Mayor of Joliet, Illinois
- In office 2011–2015
- Preceded by: Arthur Schultz
- Succeeded by: Bob O'Dekirk

Personal details
- Born: Joliet, Illinois
- Spouse: Rosemary
- Children: 3
- Alma mater: Joliet Junior College
- Occupation: Barber, retired firefighter

= Thomas Giarrante =

American politician

Thomas Giarrante is a former mayor of Joliet, Illinois. Giarrante won the April 2011 election by receiving 26% of the mayoral votes in a field of nine candidates. He replaced outgoing Mayor Arthur Schultz. Giarrante was defeated for re-election as mayor by Bob O'Dekirk on April 7, 2015.
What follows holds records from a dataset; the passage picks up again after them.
-- ==== Sys2Proof/Machine/Core.lean ====
section
/-!
DEFINITION. The host's view of the machine.
-/

def Sys2Proof.core : Host.Core := { State := Sys2Proof.Machine.State, Fault := Sys2Proof.Machine.Fault, Refusal := Sys2Proof.Machine.Refusal, step := Sys2Proof.Machine.step, reset := Sys2Proof.Machine.State.reset }
end

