/-- R78: the reason of the first of the six checks that a pending schedule fails, none where it fails none. -/
def scheduleVerdict (ps : List Period) (a : Allowance) (reason : Option SchedReason) : Prop :=
  let off := fun l : Option Nat => ∃ x, l = some x ∧ (x < 3000 ∨ 13000 < x)
  let count := ps = []
  let order := ∃ (i : Nat) (x y : Period), ps[i]? = some x ∧ ps[i + 1]? = some y ∧ y.start ≤ x.start
  let range := (∃ q ∈ ps, 1439 < q.start ∨ ∃ z, off (q.zones.get z).lf ∨ off ((q.zones.get z).window.map (·.lw))) ∨ ∃ z, off (a.ls.get z)
  let window := ∃ q ∈ ps, ∃ z w, (q.zones.get z).window = some w ∧ (w.n < 1 ∨ 60 < w.n)
  let ramp := ∃ q ∈ ps, 60 < q.ramp
  let sessionEnd := 1439 < a.latestEnd
  match reason with
  | some .count => count
  | some .order => ¬ count ∧ order
  | some .range => ¬ count ∧ ¬ order ∧ range
  | some .window => ¬ count ∧ ¬ order ∧ ¬ range ∧ window
  | some .ramp => ¬ count ∧ ¬ order ∧ ¬ range ∧ ¬ window ∧ ramp
  | some .sessionEnd => ¬ count ∧ ¬ order ∧ ¬ range ∧ ¬ window ∧ ¬ ramp ∧ sessionEnd
  | none => ¬ count ∧ ¬ order ∧ ¬ range ∧ ¬ window ∧ ¬ ramp ∧ ¬ sessionEnd

/-! ### Channels, sources and references (R17, R29, R31, R32) -/

/-- A channel with this binding is LIVE. -/
def State.boundLive (s : State) (b : Binding) : Prop := ∃ c, (s.settings.channelMap.get c).binding = b ∧ (s.sp.get c).state = .live

/-- R29: the source of point `k` is the first of PRIMARY, STANDBY, BLIND that has its channel LIVE, DISABLED where it is
disabled. -/
def State.sourceFollows (s : State) (k : PointId) : Prop :=
  let x := (s.pm.points.get k).source
  let on := (s.settings.points.get k).enabled = true
  (x = .disabled ↔ ¬ on) ∧ (x = .primary ↔ on ∧ s.boundLive (.primary k)) ∧
  (x = .standby ↔ on ∧ ¬ s.boundLive (.primary k) ∧ s.boundLive (.standby k))

/-- R17, R29, R32: a channel is UNBOUND where it is bound UNUSED, every source is the one its channels give, and a reference sees
while its channel is LIVE. -/
def State.sourcesFollow (s : State) : Prop :=
  (∀ c, (s.sp.get c).state = .unbound ↔ (s.settings.channelMap.get c).binding = .unused) ∧
  (∀ k, s.sourceFollows k) ∧
  ∀ t, (s.pm.refs.get t).seeing = true ↔ s.boundLive (.reference t)

/-- The points among `ks` whose source differs between two states. -/
def State.sourcesChanged (s t : State) (ks : List PointId) : List PointId :=
  ks.filter fun k => (t.pm.points.get k).source ≠ (s.pm.points.get k).source

/-- The records of the points among `ks` whose source changed (R31). -/
def State.sourceRecords (s t : State) (ks : List PointId) : List RecordBody :=
  (s.sourcesChanged t ks).map fun k => .sensorPoint k (t.pm.points.get k).source

/-- The map's own state changed in nothing but the sources of the points `ks` and what the references of the stages `ts` see. -/
def PointMap.differsIn (a b : PointMap) (ks : List PointId) (ts : List StageId) : Prop :=
  (∀ k, b.points.get k = { a.points.get k with source := (b.points.get k).source }) ∧
  (∀ k, k ∉ ks → b.points.get k = a.points.get k) ∧
  (∀ t, b.refs.get t = { a.refs.get t with seeing := (b.refs.get t).seeing }) ∧
  ∀ t, t ∉ ts → b.refs.get t = a.refs.get t

/-- The survey of `s` abandoned for a lost reference of stage `t`, where one of that stage runs (R104). -/
def State.surveyWithout (s : State) (t : StageId) : Survey :=
  if s.cs.running = true ∧ s.cs.stage = t then { s.cs with state := .aborted, reason := some .channelLost } else s.cs

/-- Channel `c` enters the state of `y`: its record becomes `y`, the records given are offered, the map follows the channel by its
binding, and a survey whose reference is lost is abandoned; nothing else changes (R22, R29, R31, R32, R104). -/
def State.entered (s t : State) (c : ChannelId) (y : Channel) (records : List RecordBody) : Prop :=
  let b := (s.settings.channelMap.get c).binding
  let changed := s.sourcesChanged t b.points
  t.sp = s.sp.set c y ∧
  s.pm.differsIn t.pm b.points b.stages ∧
  s.tells t (records ++ s.sourceRecords t b.points)
    ((if records = [] then [] else [.sensorChannel c]) ++ changed.map .sensorPoint ++
      if t.cs = s.cs then [] else [.survey (some .channelLost) s.cs.stage]) ∧
  t.cs = (match b with
    | .reference u => if y.state = .live then s.cs else s.surveyWithout u
    | _ => s.cs) ∧
  t = { s with sp := t.sp, pm := t.pm, cs := t.cs, rr := t.rr, nu := t.nu }

/-! ### What a reset leaves (R34, R35, R106, R133, R158, R177) -/

/-- R34: every channel as its binding gives it, its receiver waiting for an idle gap (R15). -/
def State.channelsStarted (s : State) : Prop :=
  ∀ c, let e := s.settings.channelMap.get c
    let x := s.sp.get c
    x.lastSeq = none ∧ x.goodCount = 0 ∧ x.badRun = 0 ∧ x.la = 0 ∧ x.lc = 0 ∧ x.slot = .empty ∧ x.receiving = false ∧
    (e.binding = .unused → x.state = .unbound ∧ x.accepted = 0 ∧ x.silence = false) ∧
    (e.binding ≠ .unused → x.state = .settling ∧ x.accepted = e.expected ∧ x.silence = true)

/-- R35: every enabled point BLIND, every other DISABLED, each holding its substitute level's power; every reference blind with a
held power of 1 pu. -/
def State.mapStarted (s : State) : Prop :=
  (∀ k, let q := s.settings.points.get k
    s.pm.points.get k = ⟨if q.enabled = true then .blind else .disabled, p q.substitute, p q.substitute⟩) ∧
  ∀ t, s.pm.refs.get t = ⟨false, 1⟩

/-- R106: the survey IDLE with reason none, counts and sums 0, no result. -/
def Survey.started (v : Survey) : Prop :=
  v.state = .idle ∧ v.reason = none ∧ v.results = none ∧ v.phaseSecs = 0 ∧ v.excluded = 0 ∧ v.strong = 0 ∧
  v.refEnergy = 0 ∧ v.refFrames = 0 ∧ ∀ k, v.quiet.get k = ⟨0, 0, 0⟩ ∧ v.signal.get k = ⟨0, 0, 0⟩

/-- R133: every enabled stage PLAYING with count 0, the approach flag clear, no figures; no pass in flight (R111). A snapshot that
still waits for the engine is none of these (assumption 34). -/
def State.engineStarted (s : State) : Prop :=
  (∀ t, s.ae.activity.get t = if (s.settings.stages.get t).enabled = true then some ⟨false, 0⟩ else none) ∧
  s.ae.approach = none ∧ s.ae.figures = none ∧ s.ae.pass = none

/-- R158: every grant record at its floor, CLOSED, with no applied value; ENFORCED with cause POWER_UP where the stage is enabled,
DISABLED with cause none where it is not. -/
def State.grantsStarted (s : State) : Prop :=
  (∀ t, let q := s.settings.stages.get t
    let g := s.gu.grants.get t
    g.c = q.floor ∧ g.t = q.floor ∧ g.kind = .closed ∧ g.applied = none ∧ g.complianceTimer = none ∧ g.holdTimer = none ∧
    g.overrun = 0 ∧ g.forced = false ∧ g.session = false ∧ g.last = .blind ∧
    (q.enabled = true → g.compliance = .enforced ∧ g.cause = some .powerUp) ∧ (q.enabled = false → g.compliance = .disabled ∧ g.cause = none)) ∧
  s.gu.approach = false ∧ s.gu.curfew = ⟨false, none⟩

/-- Every block but the integrator, the schedule unit and the arbiter as each reset leaves it, and every attention enable set.
What the pending sets hold is stated beside it. -/
def State.blocksStarted (s : State) : Prop :=
  s.channelsStarted ∧ s.mapStarted ∧ s.cs.started ∧ s.engineStarted ∧ s.grantsStarted ∧ ∀ k, (s.nu.get k).enable = true

/-- R168, R172, R177: the pending sets are what these postings, in order, and RING where its crossing was judged, put into empty
ones: of each class the last notice that reaches the slot. -/
def State.holdsOnly (t : State) (notices : List Notice) (ring : Option Nat) : Prop :=
  ∀ k n, n ∈ (t.nu.get k).pending ↔ t.settings.reaches n k = true ∧
    ((∃ held, ring = some held ∧ n = .ring held) ∨
      ∃ before after, notices = before ++ n :: after ∧ ∀ m ∈ after, m.cls = n.cls → t.settings.reaches m k = false)

/-! ### The survey's seconds (R97 to R103) -/

/-- The stage's second is seeing, at level `l` or above. -/
def Snapshot.atLeast (snap : Snapshot) (u : StageId) (l : Nat) : Prop := ∃ x, (snap.stages.get u).second = .seeing x ∧ l ≤ x

/-- R97: the second is excluded from a survey of stage `u`: its own second is blind, or that of another enabled stage is blind
or at or above that stage's idle threshold. -/
def Snapshot.excludedFrom (snap : Snapshot) (stages : Bank 4 StageSettings) (u : StageId) : Prop :=
  (snap.stages.get u).second = .blind ∨
  ∃ v, v ≠ u ∧ (stages.get v).enabled = true ∧ ((snap.stages.get v).second = .blind ∨ snap.atLeast v (stages.get v).idle)

/-- R99: every point of an included second is counted into the sums of the phase, for itself alone. -/
def Snapshot.countedInto (snap : Snapshot) (old new : Bank 8 PhaseSum) : Prop :=
  ∀ k, let q := snap.points.get k
    let x := old.get k
    new.get k = if q.enabled = true ∧ q.blind = 0 then ⟨x.energy + q.energy, x.frames + 10, x.unusable⟩
      else ⟨x.energy, x.frames, x.unusable + 1⟩

/-- R103: the result of point `k` at completion. -/
def Survey.resultIs (v : Survey) (k : PointId) (r : PointResult) : Prop :=
  let q := v.quiet.get k
  let g := v.signal.get k
  let b := q.energy / q.frames
  let sig := g.energy / g.frames
  let unusable := v.d < 2 * q.unusable ∨ v.d < 2 * g.unusable ∨ q.frames = 0 ∨ g.frames = 0
  (unusable → r = ⟨none, none, none⟩) ∧
  (¬ unusable → r.lvB = some (lv b) ∧ r.lvS = some (lv sig) ∧
    (2 * b ≤ sig → 2 ≤ sig →
      r.code = some (max (-9000) (min 0 ((lv (sig - b : Nat) : Int) - lv (v.refEnergy / v.refFrames : Nat))))) ∧
    (¬ (2 * b ≤ sig ∧ 2 ≤ sig) → r.code = none))

/-- R96 to R103: survey `w` is survey `v` after it has taken a snapshot: one second of QUIET or SIGNAL, with the phase's end. -/
def Survey.counts (v : Survey) (stages : Bank 4 StageSettings) (snap : Snapshot) (w : Survey) : Prop :=
  let idle := (stages.get v.stage).idle
  let excluded := snap.excludedFrom stages v.stage
  let last := v.d ≤ v.phaseSecs + 1
  (v.state ≠ .quiet → v.state ≠ .signal → w = v) ∧
  (v.state = .quiet → snap.atLeast v.stage idle → w = { v with state := .aborted, reason := some .notQuiet }) ∧
  (v.state = .quiet → ¬ snap.atLeast v.stage idle →
    w = { v with state := w.state, phaseSecs := w.phaseSecs, strong := w.strong, excluded := w.excluded, quiet := w.quiet } ∧
    (excluded → w.excluded = v.excluded + 1 ∧ w.quiet = v.quiet) ∧
    (¬ excluded → w.excluded = v.excluded ∧ snap.countedInto v.quiet w.quiet) ∧
    (last → w.state = .signal ∧ w.phaseSecs = 0 ∧ w.strong = 0) ∧
    (¬ last → w.state = .quiet ∧ w.phaseSecs = v.phaseSecs + 1 ∧ w.strong = v.strong)) ∧
  (v.state = .signal →
    w = { v with
      state := w.state, phaseSecs := v.phaseSecs + 1, strong := w.strong, excluded := w.excluded, refEnergy := w.refEnergy
      refFrames := w.refFrames, signal := w.signal, reason := w.reason, results := w.results } ∧
    (snap.atLeast v.stage (idle + 2000) → w.strong = v.strong + 1) ∧
    (¬ snap.atLeast v.stage (idle + 2000) → w.strong = v.strong) ∧
    (excluded → w.excluded = v.excluded + 1 ∧ w.refEnergy = v.refEnergy ∧ w.refFrames = v.refFrames ∧ w.signal = v.signal) ∧
    (¬ excluded → w.excluded = v.excluded ∧ w.refEnergy = v.refEnergy + (snap.stages.get v.stage).energy ∧
      w.refFrames = v.refFrames + 10 ∧ snap.countedInto v.signal w.signal) ∧
    (¬ last → w.state = .signal ∧ w.reason = v.reason ∧ w.results = v.results) ∧
    (last → v.d < 2 * w.excluded → w.state = .aborted ∧ w.reason = some .interference ∧ w.results = v.results) ∧
    (last → 2 * w.excluded ≤ v.d → 10 * w.strong < 9 * v.d →
      w.state = .aborted ∧ w.reason = some .weakSignal ∧ w.results = v.results) ∧
    (last → 2 * w.excluded ≤ v.d → 9 * v.d ≤ 10 * w.strong → w.state = .done ∧ w.reason = v.reason ∧
      ∃ r, w.results = some r ∧ r.lvR = lv (w.refEnergy / w.refFrames : Nat) ∧ ∀ k, w.resultIs k (r.points.get k)))

/-! ### The start of a pass (R73, R110, R124, R129) -/

/-- R73: the curfew information as the clock, the limits in force and the active schedule stand. -/
def State.curfewIs (s : State) (c : CurfewInfo) : Prop :=
  let stop := s.su.limits.stop ≠ none
  let ahead := fun (q : Period) (t : Nat) => q ∈ s.settings.schedule ∧ q.kind = .stop ∧
    t = (q.start * 60 + 86400 - s.su.clock.secs) % 86400 ∧ 1 ≤ t ∧ t ≤ 3600
  (c.stop = true ↔ s.su.clock.valid = true ∧ stop) ∧
  (s.su.clock.valid = false ∨ stop → c.next = none) ∧
  (s.su.clock.valid = true → ¬ stop → (c.next = none ↔ ∀ q t, ¬ ahead q t) ∧
    ∀ n, c.next = some n → (∃ q, ahead q n.t ∧ n.ramp = q.ramp ∧ n.minute = q.start) ∧ ∀ q t, ahead q t → n.t ≤ t)

/-- R101: the survey target that a survey publishes. -/
def Survey.publishes (v : Survey) (target : Option (StageId × Nat)) : Prop :=
  (v.state = .signal → target = some (v.stage, v.level)) ∧ (v.state ≠ .signal → target = none)
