-- ==== Sys2Proof/Certificates/Slice0/Obligations.lean ====
section
/-!
DEFINITION. The statements for the provers. Each docstring names the rules of the spec that it formalises; OBLIGATIONS.json lists them.
-/

open Sys2Proof Sys2Proof.Machine

/-! ### The step and the queue -/

/-- The step runs the command at the front of the queue, on the state with the queue's rest. R110: with none waiting, a powered
part whose engine has a snapshot to take and no pass in flight starts the pass; otherwise it idles (the model's choice,
assumptions 3, 25). -/
def Obligations.StepRunsFrontCommand : Prop :=
  (∀ (c : Instr) (rest : List Instr) (s : State), step { s with pending := c :: rest } = exec c { s with pending := rest }) ∧
  ∀ s : State, s.pending = [] →
    (∀ snap, s.powered = true → s.ae.pass = none → s.ae.handed = some snap → ∃ t, step s = .next t ∧ s.passStarts t snap) ∧
    (s.powered = false ∨ s.ae.pass ≠ none ∨ s.ae.handed = none → step s = .next s)

/-- Every command of every state is taken whole and leaves the queue alone: no fault, no refusal. That a command whose event cannot
occur leaves the state is the model's choice (assumption 2). -/
def Obligations.EveryCommandIsTakenWhole : Prop :=
  ∀ (c : Instr) (s : State), ∃ t, exec c s = .next t ∧ t.pending = s.pending

/-! ### Arithmetic (R5, R6, R7) -/

/-- R5: p(L) is 10^((L − 3000)/1000), L clamped to [3000, 13000], rounded half up; it lies in [1, 10^10] and never falls. -/
def Obligations.PowerIsRoundedHalfUp : Prop :=
  (∀ l : Int, ∀ x : Nat, (x : Int) = max 3000 (min 13000 l) - 3000 →
    (2 * p l - 1) ^ 1000 ≤ 2 ^ 1000 * 10 ^ x ∧ 2 ^ 1000 * 10 ^ x < (2 * p l + 1) ^ 1000) ∧
  (∀ l : Int, 1 ≤ p l ∧ p l ≤ 10 ^ 10) ∧
  ∀ a b : Int, a ≤ b → p a ≤ p b

/-- R6: Lv(x) is 3000 + 1000·log10(x) rounded half up and clamped to 13000, and 3000 for x below 1: the greatest code of the
boundary form; it lies in [3000, 13000] and never falls. -/
def Obligations.LevelIsRoundedHalfUp : Prop :=
  (∀ x : Int, x < 1 → lv x = 3000) ∧
  (∀ x : Nat, 1 ≤ x →
    3000 ≤ lv x ∧ lv x ≤ 13000 ∧
    (lv x = 3000 ∨ 10 ^ (2 * (lv x - 3000) - 1) ≤ x ^ 2000) ∧
    (lv x = 13000 ∨ x ^ 2000 < 10 ^ (2 * (lv x + 1 - 3000) - 1))) ∧
  ∀ a b : Int, a ≤ b → lv a ≤ lv b

/-- R7: a level converted to power and back returns exactly from 57.00 dB on, within one code from 52.00 dB on, and within 176
codes below. -/
def Obligations.LevelReturnsThroughPower : Prop :=
  (∀ l : Nat, 5700 ≤ l → l ≤ 13000 → lv (p l) = l) ∧
  (∀ l : Nat, 5200 ≤ l → l ≤ 5699 → lv (p l) ≤ l + 1 ∧ l ≤ lv (p l) + 1) ∧
  (∀ l : Nat, 3000 ≤ l → l ≤ 5199 → lv (p l) ≤ l + 176 ∧ l ≤ lv (p l) + 176) ∧
  p 3176 = 1 ∧ lv 1 = 3000 ∧ p 3177 = 2 ∧ lv 2 = 3301

/-! ### Encoding (R15, R16, R198 to R203) -/

/-- R201, R202: the frame a slot sends for a well-formed request is read, in that slot's turn, as the request, every parameter
byte of it; it is at most 64 bytes long. -/
def Obligations.RequestFrameReadsBack : Prop :=
  ∀ (k : SlotId) (c : Instr) (bytes : List Byte), c.wellFormed = true → commandFrame k c = some bytes →
    commandOfFrame k (cleanChars bytes) = some c ∧ bytes.length ≤ 64
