-- ==== Sys2Proof/Proofs/Levels.lean ====
section
/-!
The arithmetic of levels and powers (01_level_and_energy_arithmetic.md). `rootFloor` and `logFloor` are one search, bit by bit, for the
greatest number a falling condition holds of. That gives each conversion one threshold law, `le_p_iff` and `add_le_lv_iff`, and the
statements follow from the two laws without opening a search again.
The lemmas about powers are stated for any exponent, so that no power of the spec's size is evaluated on the way.
-/

namespace Sys2Proof.Proofs.Levels

open Sys2Proof Sys2Proof.Machine

/-! ### The search both conversions make -/

/-- The greatest `acc + c` with `c < 2 ^ bits` that `P` holds of, found bit by bit from the highest. -/
def bitSearch (P : Nat → Prop) [DecidablePred P] : Nat → Nat → Nat
  | 0, acc => acc
  | b + 1, acc => if P (acc + 2 ^ b) then bitSearch P b (acc + 2 ^ b) else bitSearch P b acc

/-- Where `P` falls, holds at the start and fails `2 ^ bits` above it, the search finds the last number it holds of. -/
theorem le_bitSearch_iff (P : Nat → Prop) [DecidablePred P] (hP : ∀ m n, m ≤ n → P n → P m) (r : Nat) :
    ∀ b acc, P acc → ¬ P (acc + 2 ^ b) → (r ≤ bitSearch P b acc ↔ P r)
  | 0, acc, hacc, htop => by
    constructor
    · exact fun hr => hP r acc hr hacc
    · intro hr
      by_contra hlt
      exact htop (hP _ r (by rw [bitSearch] at hlt; omega) hr)
  | b + 1, acc, hacc, htop => by
    rw [bitSearch]
    split
    case isTrue hmid =>
      have htop' : ¬ P (acc + 2 ^ b + 2 ^ b) := by rwa [add_assoc, ← two_mul, ← pow_succ']
      exact le_bitSearch_iff P hP r b (acc + 2 ^ b) hmid htop'
    case isFalse hmid => exact le_bitSearch_iff P hP r b acc hacc hmid

theorem rootFloor_eq_bitSearch (k t : Nat) : ∀ b acc, rootFloor k t b acc = bitSearch (fun r => r ^ k ≤ t) b acc
  | 0, _ => rfl
  | b + 1, acc => by simp only [rootFloor, bitSearch, rootFloor_eq_bitSearch k t b]

theorem logFloor_eq_bitSearch (y : Nat) : ∀ b acc, logFloor y b acc = bitSearch (fun d => 10 ^ (2 * d - 1) ≤ y) b acc
  | 0, _ => rfl
  | b + 1, acc => by simp only [logFloor, bitSearch, logFloor_eq_bitSearch y b]

/-- `rootFloor` from 0 is the floor of the root, where its bits hold it. -/
theorem le_rootFloor_iff {k t b : Nat} (hk : k ≠ 0) (ht : t < (2 ^ b) ^ k) (r : Nat) : r ≤ rootFloor k t b 0 ↔ r ^ k ≤ t := by
  rw [rootFloor_eq_bitSearch]
  refine le_bitSearch_iff _ (fun m n hmn hn => (Nat.pow_le_pow_left hmn k).trans hn) r b 0 ?_ ?_
  · simp [zero_pow hk]
  · simpa using ht

/-- `logFloor` from 0 is the greatest number of the boundary form, where its bits hold it. -/
theorem le_logFloor_iff {y b : Nat} (hy : 1 ≤ y) (htop : y < 10 ^ (2 * 2 ^ b - 1)) (d : Nat) :
    d ≤ logFloor y b 0 ↔ 10 ^ (2 * d - 1) ≤ y := by
  rw [logFloor_eq_bitSearch]
  refine le_bitSearch_iff _ (fun m n hmn hn => (Nat.pow_le_pow_right (by norm_num) (by omega)).trans hn) d b 0 ?_ ?_
  · simpa using hy
  · simpa using htop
Giarrante is a lifelong Joliet resident who attended Sacred Heart Grade School, Joliet Catholic High School, and Joliet Junior College. He spent 22 years as a firefighter, serving as president of the Joliet Firefighters Local 44 for 16 years. Giarrante has served on the Joliet Park Board and the Joliet Public Service Committee. Prior to becoming mayor, Giarrante served for 15 years on the Joliet City Council. He has chaired the Joliet City Council Public Safety Committee, Water Park Committee and the Baseball Committee.

Giarrante has a wife, Rosemary, and three children, six grandchildren and one great-grandchild.